In June the then Immigration Minister James Brokenshire wrote to the committee: "The investigation into the abuse of ETS English language testing in 2014 revealed systemic cheating which was indicative of an extremely serious, large-scale, organised fraud and was a significant attempt to undermine immigration control."
And the chief operating officer of UK Visas and Immigration, Mike Wells, told the committee: "If an individual wishes to obtain their voice recording then they should approach ETS." He said that ETS had released some voice recordings, but that they had not been required in most cases.
"The courts have consistently found that our standard evidence is sufficient to satisfy the presumption of fraud and therefore that it is not necessary to routinely obtain individual voice recordings to establish this," he wrote in August.
He also said that an independent forensic audio expert had "confirmed that the ETS analysis process was robust and suitably cautious being much more likely to produce false negatives than false positives".
Whatever the true level of fraud in the system, the Home Office now faces a legal headache.
It is already facing some 300 judicial reviews of decisions to cancel students' visas.

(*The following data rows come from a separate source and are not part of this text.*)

/-- The subkey and the subnonce of 24 nonce bytes in memory (43_subkey.md R230, R231). -/
theorem subkey_readBytes (key : Vector Byte 32) (m : Memory) (a : Nat) (r : Rounds) :
    subkey key (Memory.readBytes m a 24) r = hblock key (byteVector 16 (Memory.readBytes m a 16)) r := by
  rw [subkey, Memory.readBytes_take _ _ _ _ (by decide)]

theorem subnonce_readBytes (m : Memory) (a : Nat) :
    subnonce (Memory.readBytes m a 24) = [0, 0, 0, 0] ++ Memory.readBytes m (a + 16) 8 := by
  rw [subnonce, Memory.readBytes_drop, Memory.readBytes_take _ _ _ _ (by decide)]
  rfl

/-- Settles O25: the extended form. -/
theorem extendedInitCompletes : Obligations.ExtendedInitCompletes := by
  intro s e r c he h1 h3 hc hkey hnonce
  rw [← Engine.initialCounter_toNat] at hc
  rw [← subkey_readBytes, ← subnonce_readBytes]
  exact State.runInit_accessible (form := .extended) (v := s.reads) he h1 (by rw [h3]; rfl) (le_maxCtr_narrow hc) hkey hnonce

/-! ### A failed construction -/

/-- An INIT that ends with an error leaves the zeroized context. -/
theorem State.runInit_failed {s t : State} {e' : Engine} {r : Rounds} {c : Bool} {v : Reads} (h : s.runInit r c v = .next t)
    (he' : t.engine? = some e') (herr : e'.err ≠ .ok) : e'.ctx = Context.zero := by
  obtain ⟨e, he, h⟩ := State.onEngine_next h
  rcases State.initCipher_next h with ⟨code, -, -, rfl⟩ | ⟨x, rfl⟩ | ⟨form, -, -, rfl⟩
  · cases he'.symm.trans (State.putEngine_engine? he _)
    rfl
  · cases he'.symm.trans (State.putEngine_engine? he _)
    rfl
  · cases he'.symm.trans (State.putEngine_engine? (State.engine?_ite_resolve he _) _)
    exact absurd rfl herr

/-- So does a GEN_INIT. -/
theorem State.runGenInit_failed {s t : State} {e' : Engine} {r : Rounds} {v : Reads} (h : s.runGenInit r v = .next t)
    (he' : t.engine? = some e') (herr : e'.err ≠ .ok) : e'.ctx = Context.zero := by
  obtain ⟨e, he, h⟩ := State.onEngine_next h
  rcases State.initGenerator_next h with ⟨code, -, -, rfl⟩ | ⟨x, rfl⟩ | ⟨form, sid, -, -, rfl⟩
  all_goals cases he'.symm.trans (State.putEngine_engine? he _)
  · rfl
  · rfl
  · exact absurd rfl herr

/-- Settles O40: both zeroize before they can fail, and write no memory. -/
theorem failedConstructionZeroizes : Obligations.FailedConstructionZeroizes := by
  rintro s t e' r c (h | h) he'
  · exact ⟨State.runInit_mem h, State.runInit_failed h he'⟩
  · exact ⟨State.runGenInit_mem h, State.runGenInit_failed h he'⟩

/-! ### INIT with a counter is INIT and then SEEK -/

/-- A new context at block 0, moved to block c, is the one constructed there (42_cursor.md R193). -/
theorem Context.construct_moveTo (k : Kind) (r : Rounds) (w : Bool) (key : Vector Byte 32) (nonce : Vector Byte 12) (c : Word) :
    (Context.construct k r w key nonce 0).moveTo (64 * c.toNat) = Context.construct k r w key nonce c := by
  have hctr : BitVec.ofNat 64 (64 * c.toNat / 64) = c := by
    rw [Nat.mul_div_cancel_left _ (by decide), BitVec.ofNat_toNat, BitVec.setWidth_eq]
  rw [Context.moveTo, hctr, Nat.mul_mod_right]
  rfl

/-- Settles O46: the SEEK moves the context of counter 0 to the one of counter ARG4. -/
theorem initCounterIsInitThenSeek : Obligations.InitCounterIsInitThenSeek := by
  intro s e r he h1 hops hkey hnonce
  obtain ⟨form, hf, hc⟩ := NonceForm.ofInitLength_accepted (c := true) hops
  rw [← NonceForm.bytes_ofInitLength hf] at hnonce
  have hs := State.engine?_ite_resolve he (form = .extended)
  have hcounted := State.runInit_accessible (r := r) (c := true) (v := s.reads) he h1 hf hc hkey hnonce
  have hplain := State.runInit_accessible (r := r) (c := false) (v := s.reads) he h1 hf (Nat.zero_le _) hkey hnonce
  rw [NonceForm.cipherContext_eq] at hcounted hplain
  -- key and nonce are named, so that no step computes the subkey
  generalize (if form = .extended then subkey _ _ r else _) = key at hcounted hplain
  generalize byteVector 12 _ = nonce at hcounted hplain
  have hu := State.putEngine_engine? hs { e with ctx := Context.construct .cipher r form.cw64 key nonce 0, err := .ok }
  have hset := State.putEngine_engine? hu { e with
    ctx := Context.construct .cipher r form.cw64 key nonce 0, err := .ok
    arg0 := BitVec.ofNat 64 (64 * e.arg4.toNat), arg1 := BitVec.ofNat 64 (64 * e.arg4.toNat / 2 ^ 64) }
  have hfit : 64 * e.arg4.toNat < 2 ^ 128 := by
    have := e.arg4.isLt
    omega
  have hseek := State.seekTo_inRange (f := Engine.operand128) (k := .cipher) hset ⟨rfl, rfl⟩ (ofNat_halves _ hfit)
    (by rw [Nat.mul_div_cancel_left _ (by decide)]; exact hc)
  refine ⟨_, _, _, _, _, _, hcounted, State.putEngine_engine? hs _, hplain, hu, hseek, State.putEngine_engine? hset _,
    ?_, rfl, rfl, rfl, rfl, rfl, rfl⟩
  exact Context.construct_moveTo ..

/-! ### The extended form is DERIVE and then INIT -/

/-- What is admitted for several kinds of access is admitted for each of them. -/
theorem State.Accessible.ofKinds {s : State} {kinds kinds' : List AccessKind} {a n : Nat} (h : s.Accessible kinds a n)
    (hk : kinds' ⊆ kinds) : s.Accessible kinds' a n := by
  rw [State.accessible_iff] at h ⊢
  exact h.imp_right fun ⟨hfit, hx⟩ => ⟨hfit, fun x hr => ⟨(hx x hr).1, fun k hmem => (hx x hr).2 k (hk hmem)⟩⟩

/-- The bytes just written are read back. -/
theorem Memory.readBytes_writeBytes (m : Memory) (a : Nat) (bytes : List Byte) :
    Memory.readBytes (Memory.writeBytes m a bytes) a bytes.length = bytes := by
  refine List.ext_getElem (by simp) fun i _ hi => ?_
  rw [Memory.readBytes_getElem, Memory.read_writeBytes_inside _ _ _ hi]

/-- Two parts written together are read back one by one. -/
theorem Memory.readBytes_writeBytes_append (m : Memory) (a : Nat) {xs ys : List Byte} {n k : Nat} (hx : xs.length = n)
    (hy : ys.length = k) :
    Memory.readBytes (Memory.writeBytes m a (xs ++ ys)) a n = xs ∧
      Memory.readBytes (Memory.writeBytes m a (xs ++ ys)) (a + n) k = ys := by
  have h := Memory.readBytes_writeBytes m a (xs ++ ys)
  rw [List.length_append, hx, hy, Memory.readBytes_append] at h
  exact List.append_inj h (by rw [Memory.readBytes_length, hx])

/-- The standard form, on the bytes DERIVE wrote at a, constructs the context that the extended form constructs on DERIVE's
inputs (43_subkey.md R234). -/
theorem NonceForm.cipherContext_derived (r : Rounds) (key : List Byte) {nonce : List Byte} (hn : nonce.length = 24) (m : Memory)
    (a : Nat) (c0 : Word) :
    NonceForm.standard.cipherContext r (Memory.readBytes (Memory.writeBytes m a (deriveOutput r key nonce)) a 32)
        (Memory.readBytes (Memory.writeBytes m a (deriveOutput r key nonce)) (a + 32) 12) c0 =
      NonceForm.extended.cipherContext r key nonce c0 := by
  have hsn : (subnonce nonce).length = 12 := by simp [subnonce, hn]
  rw [NonceForm.cipherContext, NonceForm.cipherContext, deriveOutput]
  generalize subkey (byteVector 32 key) nonce r = sk
  obtain ⟨hkey, hnonce⟩ := Memory.readBytes_writeBytes_append m a sk.length_toList hsn
  rw [hkey, hnonce, byteVector_toList]

/-- DERIVE on accessible ranges. -/
theorem State.runDerive_leadsTo {s : State} {e : Engine} {r : Rounds} (he : s.engine? = some e) (h1 : e.arg1 = 32)
    (h3 : e.arg3 = 24) (hkey : s.Accessible [.read] e.arg0.toNat 32) (hnonce : s.Accessible [.read] e.arg2.toNat 24)
    (hout : s.Accessible [.write] e.arg5.toNat 44) :
    ∃ t, s.runDerive r s.reads = .next t ∧ s.LeadsTo t { e with err := .ok } (Memory.writeBytes s.mem e.arg5.toNat
      (deriveOutput r (Memory.readBytes s.mem e.arg0.toNat 32) (Memory.readBytes s.mem e.arg2.toNat 24))) := by
  have hs : s.resolve.engine? = some e := (State.resolve_engine? s).trans he
  have hout' : s.resolve.Accessible [.write] e.arg5.toNat 44 := (State.checkRange_resolve ..).trans hout
  rw [State.runDerive_output he h1 h3 hkey hnonce, State.reads]
  -- the output is named, so that no step computes the subkey in it
  generalize deriveOutput r _ _ = out
  refine ⟨_, State.writeOutput_accessible hout', State.putEngine_withMem_engine? hs _ _,
    congrArg (Memory.writeBytes · e.arg5.toNat out) s.resolve_mem, fun kinds a n => ?_⟩
  exact (State.checkRange_putEngine ..).trans (State.checkRange_resolve ..)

Its counsel told the Court of Appeal that the Home Office was minded to concede in some of these cases. But there remains the problem of how to conduct any new appeals from students who have already been deported.
Last week the chair of the Home Affairs Committee, Yvette Cooper, wrote to the Home Secretary Amber Rudd asking her to reveal "as a matter of urgency" what action she intended to take.
"The committee has previously raised concerns regarding the response of the Home Office to the revelation of widespread fraud in the English language testing system. We note that the Home Office recently conceded a key test case and has indicated that it may concede more. People's lives are on hold while awaiting judgement in their cases," Ms Cooper said.
Meanwhile, Mr Majumder - who has spent £30,000 on his legal battle - said the Home Office's actions had deterred genuine students from coming to Britain.
"I think the way they have been treating the TOEIC victims - not giving them the right to challenge the decision and without producing any evidence - is hugely damaging the reputation that Britain has to international students. They think they are not welcome here any more."